Personal information
- Full name: Svetlana Valeryevna Bazhanova
- Nationality: Russian
- Born: 1 December 1972 (age 53) Chelyabinsk, Russian SFSR, Soviet Union
- Height: 1.75 m (5 ft 9 in)
- Weight: 70 kg (154 lb)
- Spouse: Vadim Sayutin

Sport
- Country: Russia
- Sport: Speed skating
- Club: SC Chelyabinsk

Medal record
Representing Russia
Women's speed skating
Olympic Games
| Gold medal – first place | 1994 Lillehammer | 3000 m |
European Championships
| Silver medal – second place | 1994 Hamar | Allround |
| Bronze medal – third place | 1993 Heerenveen | Allround |
| Bronze medal – third place | 1998 Helsinki | Allround |

= Svetlana Bazhanova =

Soviet speed skater (born 1972)

Svetlana Valeryevna Bazhanova (Светлана Валерьевна Бажанова) (born 1 December 1972) is a former speed skater.

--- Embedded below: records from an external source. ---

/-- R340: where the translated words build a specification: at the end of the window, which they leave as they found it, or
in scratch of their own above an empty one. -/
def specPlace (h : Dword) : Nat := headerLocal h - 64
def scratchOf (h : Dword) (translated : Bool) : Nat := if translated ∧ headerLocal h = 0 then 64 else 0

/-- R337: checks a kernel; what of it is installed. DESIGN CHOICE (log 52): an object whose live list
names a location of another version, or a range of more than 32 lanes, is refused too, and one with a STOP bit in VER 2 text
that stands beside an image. -/
def checkKernel (o : Obj) (k : ObjKernel) : Option Loadable :=
  let es := o.entries k
  let hot (v : Nat) : List Byte := (o.part k 1 v).getD []
  let cold (v : Nat) : List Byte := (o.part k 2 v).getD []
  let own (v : Nat) : Bool := !(hot v).isEmpty || !(cold v).isEmpty
  let form := o.any k 3
  let image := o.any k 4
  let trans := headerHas k.header 1 && !own 1 && !form.isEmpty
  let present (v : Nat) : Bool := !headerHas k.header v ||
    (match v with
    | 0 => own 0
    | 1 => own 1 || trans
    | _ => own 2 || !image.isEmpty)
  let staged (v : Nat) : Bool := v == 2 && !image.isEmpty
  let aligned (bs : List Byte) : Bool := bs.length % 8 == 0
  let parsed := parsePortable form
  let pf := if trans then parsed else none
  let spec := specPlace k.header
  let (es', table) : List ObjEntry × List Byte := match pf with
    | some p =>
      let head : ObjEntry :=
        { ord := p.ord, ver := 1, ep := isPoint es p.ord, cold := false, map := none, off := (translate p spec).2,
          locs := portableLive p, ok := true }
      (es.filter (fun e => !e.isHead p) ++ [head], tableWith (o.any k 5) (o.any k 6) es p head)
    | none => (es, o.any k 5 ++ o.any k 6)
  if headerOk k.header && present 0 && present 1 && present 2 && (form.isEmpty || parsed.isSome) &&
      [0, 1, 2].all (fun v => aligned (hot v) && aligned (cold v)) && es.all (·.ok) &&
      es.all (fun e => e.locs.all locRangeOk) &&
      (es.filter (·.ep)).length == field k.header 52 45 &&
      es'.all (fun e => !trans || e.map.isSome || e.ver != 1 || some e.ord == pf.map (·.ord)) &&
      [0, 1, 2].all (fun v => (trans && v == 1) || (stopsOk es (staged v) v false (hot v) && stopsOk es (staged v) v true (cold v))) &&
      es'.all (fun e => e.map.isSome || staged e.ver || (trans && e.ver == 1) ||
        decide (e.off + 8 ≤ (if e.cold then cold e.ver else hot e.ver).length) && e.off % 8 == 0) &&
      es'.all (fun e => match e.map with
        | some t => mapOk es' e t
        | none => e.locs.all (fun d => (locVersions d).contains e.ver)) then
    some
      { header := k.header, scratch := scratchOf k.header trans,
        hot := [(0, hot 0), (1, match pf with
          | some p => (translate p spec).1.flatMap dwordBytes
          | none => hot 1), (2, hot 2)],
        cold := [(0, cold 0), (1, if trans then [] else cold 1), (2, cold 2)], entries := es',
        table, image }
  else none

/-! ## Installing (R338) -/

/-- R338: where the loader puts a version's hot text. -/
def hotBase (p : KernelPlace) : Nat → Nat
  | 0 => p.hotThr
  | 1 => p.hotVec
  | _ => p.hotSpa

/-- R338, R339: the cold texts follow each other from the cold base. -/
def coldBase (l : Loadable) (p : KernelPlace) (v : Nat) : Nat :=
  p.cold + ((l.cold.filter (fun c => decide (c.1 < v))).map (fun c => c.2.length)).sum

/-- The texts of a list that hold words, where they stand. -/
def placedTexts (bases : Nat → Nat) (ts : List (Nat × List Byte)) : Tab Text :=
  (ts.filter (fun t => !t.2.isEmpty)).foldl (fun m t => put m t.1 { base := bases t.1, size := t.2.length }) []

/-- R338: the kernel as the hub knows it. -/
def loadedKernel (part : Nat) (l : Loadable) (p : KernelPlace) : Kernel :=
  { part, header := l.header, text := placedTexts (hotBase p) l.hot, coldText := placedTexts (coldBase l p) l.cold,
    coldHost := p.cold, cache := p.cache, granules := [], table := p.table,
    image := if l.image.isEmpty then 0 else p.image,
    safe := l.entries.map (fun e =>
      { ord := e.ord, ver := e.ver, ep := isPoint l.entries e.ord, map := e.map, locs := e.locs,
        addr := BitVec.ofNat 64 (if e.ver = 2 then e.off else (if e.cold then coldBase l p e.ver else hotBase p e.ver) + e.off) }), scratch := l.scratch }

/-- R338: the kernel descriptor. -/
def kernelDescriptor (l : Loadable) (p : KernelPlace) : List Byte :=
  let hot (v : Nat) : Nat := if (l.hot.any (fun t => t.1 == v && !t.2.isEmpty)) then hotBase p v else 0
  let cold := l.cold.any (fun t => !t.2.isEmpty)
  dwordBytes l.header ++ leBytes (hot 0) 8 ++ leBytes (hot 1) 8 ++ leBytes (hot 2) 8 ++ leBytes (if cold then p.cold else 0) 8 ++
    leBytes p.cache 8 ++ leBytes p.table 8 ++ leBytes (if l.image.isEmpty then 0 else p.image) 8

/-- What a kernel's installing writes: (address, bytes). -/
def kernelWrites (l : Loadable) (p : KernelPlace) : List (Nat × List Byte) :=
  ((p.handle, kernelDescriptor l p) :: l.hot.map (fun t => (hotBase p t.1, t.2)) ++ l.cold.map (fun t => (coldBase l p t.1, t.2)) ++
    [(p.table, l.table), (p.image, l.image)]).filter (fun w => !w.2.isEmpty)

/-- Writes them all, or answers none where memory refuses one. -/
def writeAll (s : State) (part : Nat) : List (Nat × List Byte) → Option State
  | [] => some s
  | (a, bs) :: ws =>
    let o := writeVirtual s part a bs
    match o.bad with
    | some _ => none
    | none => writeAll o.s part ws

/-- Installs kernels at their places. -/
def installAll (s : State) (part : Nat) : List (Loadable × KernelPlace) → Option State
  | [] => some s
  | (l, p) :: ks =>
    (writeAll s part (kernelWrites l p)).bind (fun s =>
      installAll { s with kernels := put s.kernels (kernelKey part p.handle) (loadedKernel part l p) } part ks)

/-- R334 to R340: loads the object at an address; none where it is refused. DESIGN CHOICE (log 41): the places given for it are
used as they are; the loader does not check their alignment (R79). -/
def loadObject (s : State) (part addr : Nat) (places : List KernelPlace) : Option State :=
  let h := readVirtual s part addr 64
  let o := readVirtual h.s part addr (dwordIn h.bytes 0x18).toNat
  if h.bad.isSome || o.bad.isSome then none
  else match parseObj o.bytes with
    | none => none
    | some obj =>
      if places.length < obj.kernels.length then none
      else (allSome (obj.kernels.map (checkKernel obj))).bind (fun ls => installAll o.s part (ls.zip places))

/-- R337, R338: the loader loads a code object into a partition, or refuses it and installs nothing of it. -/
def execCodeObjectLoad (part addr : Nat) (places : List KernelPlace) (s : State) : Host.Outcome State Fault Refusal :=
  .next
    (if (look s.parts part).isNone then s
    else match loadObject s part addr places with
      | some t => { t with answers := t.answers ++ [{ status := 0, bytes := [] }] }
      | none => { s with answers := s.answers ++ [{ status := 1, bytes := [] }] })

end Sys2Proof.Machine
end

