/-- R221: what the pass does to AM: for each word of its entries, the value it has and every value it takes. -/
def Pass.compute (s : State) (cl : Nat) (p : Pass) : List (Nat × List Word) × Dword :=
  let as := (List.range p.m).map (p.tileA.row s cl)
  let bs := (List.range p.n).map (p.tileB.row s cl)
  let es := p.entrySize
  let outs := p.entries.map (fun e =>
    let w := p.entryWord e.1 e.2
    let was := loadLE s (amKey cl w) (4 * es)
    let (vs, ev) := entryValues p (if p.fromZero then 0 else was) (as.getD e.1 []) (bs.getD e.2 [])
    let word (h : Nat) : Nat × List Word := (w + h, (was :: vs).map (fun x => BitVec.ofNat 32 (x / 2 ^ (32 * h))))
    ((List.range es).map word, ev))
  (outs.flatMap (·.1), outs.foldl (fun x o => x ||| o.2) 0)

/-! ## The arbiter (R273, R274) -/

/-- R273: entries that have waited 65,536 of the cluster's cycles age. -/
def agePasses (s : State) (cl : Nat) : State :=
  let c := clusterOf s cl
  let due (p : Pass) : Bool := decide (65536 ≤ islandCycles s cl p.entered)
  if c.table.any (fun p => !p.aged && due p) then
    setCluster s cl { c with table := c.table.map (fun p => { p with aged := p.aged || due p }) }
  else s

/-- R273: the priority level of an entry. -/
def Pass.level (p : Pass) : Nat := if p.aged then 7 else p.pri

/-- R222: the arrays that are free: west 0, east 1. -/
def freeArrays (c : Cluster) : List Nat := [0, 1].filter (fun a => !c.running.any (fun p => p.array == a || p.array == 2))

/-- R273, R223: the entry may be granted now: the regions of running passes share no bank with its own (`Pass.banks`). -/
def Pass.eligible (c : Cluster) (p : Pass) : Bool :=
  !c.table.any (fun x => x.ctx == p.ctx && decide (x.no < p.no)) && !c.running.any (fun x => x.banks.any p.banks.contains) &&
    (if p.pair then (freeArrays c).length == 2 else !(freeArrays c).isEmpty)

/-- R273, R274: the entry the arbiter grants. The table is in order of entry. -/
def nextPass (c : Cluster) : Option Pass :=
  let top := leastBy (fun p : Pass => 7 - p.level)
  match top c.table with
  | none => none
  | some t => if t.pair && (freeArrays c).length != 2 then none else top (c.table.filter (Pass.eligible c))

/-! ## Grant and retirement -/

/-- R224: the events of pass `n` in `c.mestat` of its core. -/
def setMestat (s : State) (core n : Nat) (ev : Dword) : State :=
  if ev = 0 then s
  else
    let c := coreOf s core
    setCore s core { c with mestat := ((c.mestat &&& 0x7F#64) ||| ev) ||| (BitVec.ofNat 64 n <<< 32) }

/-- R385: the meter class of a format, and its rate in eighths of a k-step (R225). -/
def macClass : Fmt → Nat × Nat
  | .f64 => (0, 1)
  | .f32 => (1, 4)
  | .e8m10 => (1, 16)
  | .bf16 | .f16 => (2, 16)
  | .e5m2 | .e4m3 | .mxf8e5 | .mxf8e4 | .mxi8 | .dx8 => (3, 32)
  | .e3m2 | .e2m3 | .mxf6e3 | .mxf6e2 | .dx6 => (4, 32)
  | .e2m1 | .mxf4 | .dx4 | .dx3 => (5, 64)
  | .i32 => (6, 4)
  | .i16 => (6, 16)
  | .i8 | .n8 => (7, 32)
  | .i4 | .n4 | .i2 => (7, 64)
  | .e8m0 => (3, 32)

/-- R385: the class a pass is counted in. -/
def Pass.class (p : Pass) : Nat :=
  let a := macClass p.tileA.fmt
  let b := macClass p.tileB.fmt
  if b.2 < a.2 then b.1 else a.1

/-- R223: the pass leaves, its events are set, its context's counter advances; then the requests that waited for it
(R233). -/
def passDone (s : State) (cl : Nat) (p : Pass) : State :=
  let s := setMestat s p.core p.no p.events
  let c := clusterOf s cl
  let gone (x : Pass) : Bool := !(x.ctx == p.ctx && x.no == p.no)
  let s := setCluster s cl { c with table := c.table.filter gone, running := c.running.filter gone }
  let e : EngRef := { kind := 2, unit := cl, ctx := p.ctx }
  let s := setEngCtx s e ((engCtx s e).complete p.no)
  settleBanks s cl (bankOpCount s cl)

/-- R414: the pass would read an uncorrectable word. -/
def Pass.uncorrectable (c : Cluster) (p : Pass) : Bool :=
  c.bad ≠ [] &&
    (p.tileA.uncorrectable c.bad || p.tileB.uncorrectable c.bad ||
      (!p.fromZero && p.entries.any (fun e => (List.range p.entrySize).any (fun h =>
        c.bad.contains (amBad (p.entryWord e.1 e.2 + h))))))

/-- R221, R223: the pass is granted. -/
def grantPass (s : State) (cl : Nat) (p : Pass) : State :=
  let c := clusterOf s cl
  if !p.banks.all (bankOwned c p.launch) then passDone s cl { p with events := evForeign }
  else if p.banks.any (bankClaimed c p.set) then passDone s cl { p with events := evClaimed }
  else
    let gone (x : Pass) : Bool := !(x.ctx == p.ctx && x.no == p.no)
    let p := { p with array := if p.pair then 2 else (freeArrays c).headD 0 }
    let p :=
      if p.uncorrectable c then { p with events := evUncorr }
      else
        let (words, ev) := p.compute s cl
        { p with wrote := true, words, events := ev }
    touchHang (setCluster s cl { c with table := c.table.filter gone, running := c.running ++ [p] }) p.block

/-- R223: the pass retires: its AM writes, its meter. -/
def retirePass (s : State) (cl : Nat) (p : Pass) : State :=
  let s := p.words.foldl (fun s w => storeLE s (amKey cl w.1) 4 (w.2.getLastD 0).toNat) s
  let s :=
    if p.wrote then
      let c := clusterOf s cl
      let s := setCluster s cl { c with bad := c.bad.filter (fun w => !p.words.any (fun x => amBad x.1 == w)) }
      touchHang (addMeter s p.part p.class (p.m * p.n * p.k)) p.block
    else faultRecord s p.part 0x02 0 (some p.block) noAddr (BitVec.ofNat 64 (4 + p.no % 2 ^ 48 * 2 ^ 16))
  passDone s cl p

/-- R273, the grant of a pass. -/
def execMatrixPassGrant (cluster : Nat) (s : State) : Host.Outcome State Fault Refusal :=
  .next
    (let s := agePasses s cluster
    match nextPass (clusterOf s cluster) with
    | some p => grantPass s cluster p
    | none => s)

/-- R273, the ageing of waiting passes. -/
def execMatrixPassAgeing (cluster : Nat) (s : State) : Host.Outcome State Fault Refusal := .next (agePasses s cluster)

/-- R223, a running pass retires. -/
def execMatrixPassRetire (cluster index : Nat) (s : State) : Host.Outcome State Fault Refusal :=
  .next
    (match (clusterOf s cluster).running[index]? with
    | some p => retirePass s cluster p
    | none => s)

Svetlana Bazhanova married Vadim Sayutin, a fellow speed skater in 1994.

==Personal records==
To put these personal records in perspective, the WR column lists the official world records on the dates that Bazhanova skated her personal records.

| Event | Result | Date | Venue | WR |
|---|---|---|---|---|
| 500 m | 40.77 | 2 February 1998 | Nagano | 37.55 |
| 1,000 m | 1:20.19 | 9 November 1997 | Inzell | 1:17.65 |
| 1,500 m | 1:59.46 | 5 March 2000 | Nagano | 1:55.50 |
| 3,000 m | 4:12.02 | 3 March 2000 | Nagano | 4:00.51 |
| 5,000 m | 7:13.12 | 4 March 2000 | Nagano | 6:56.84 |

Bazhanova has an Adelskalender score of 165.905 points.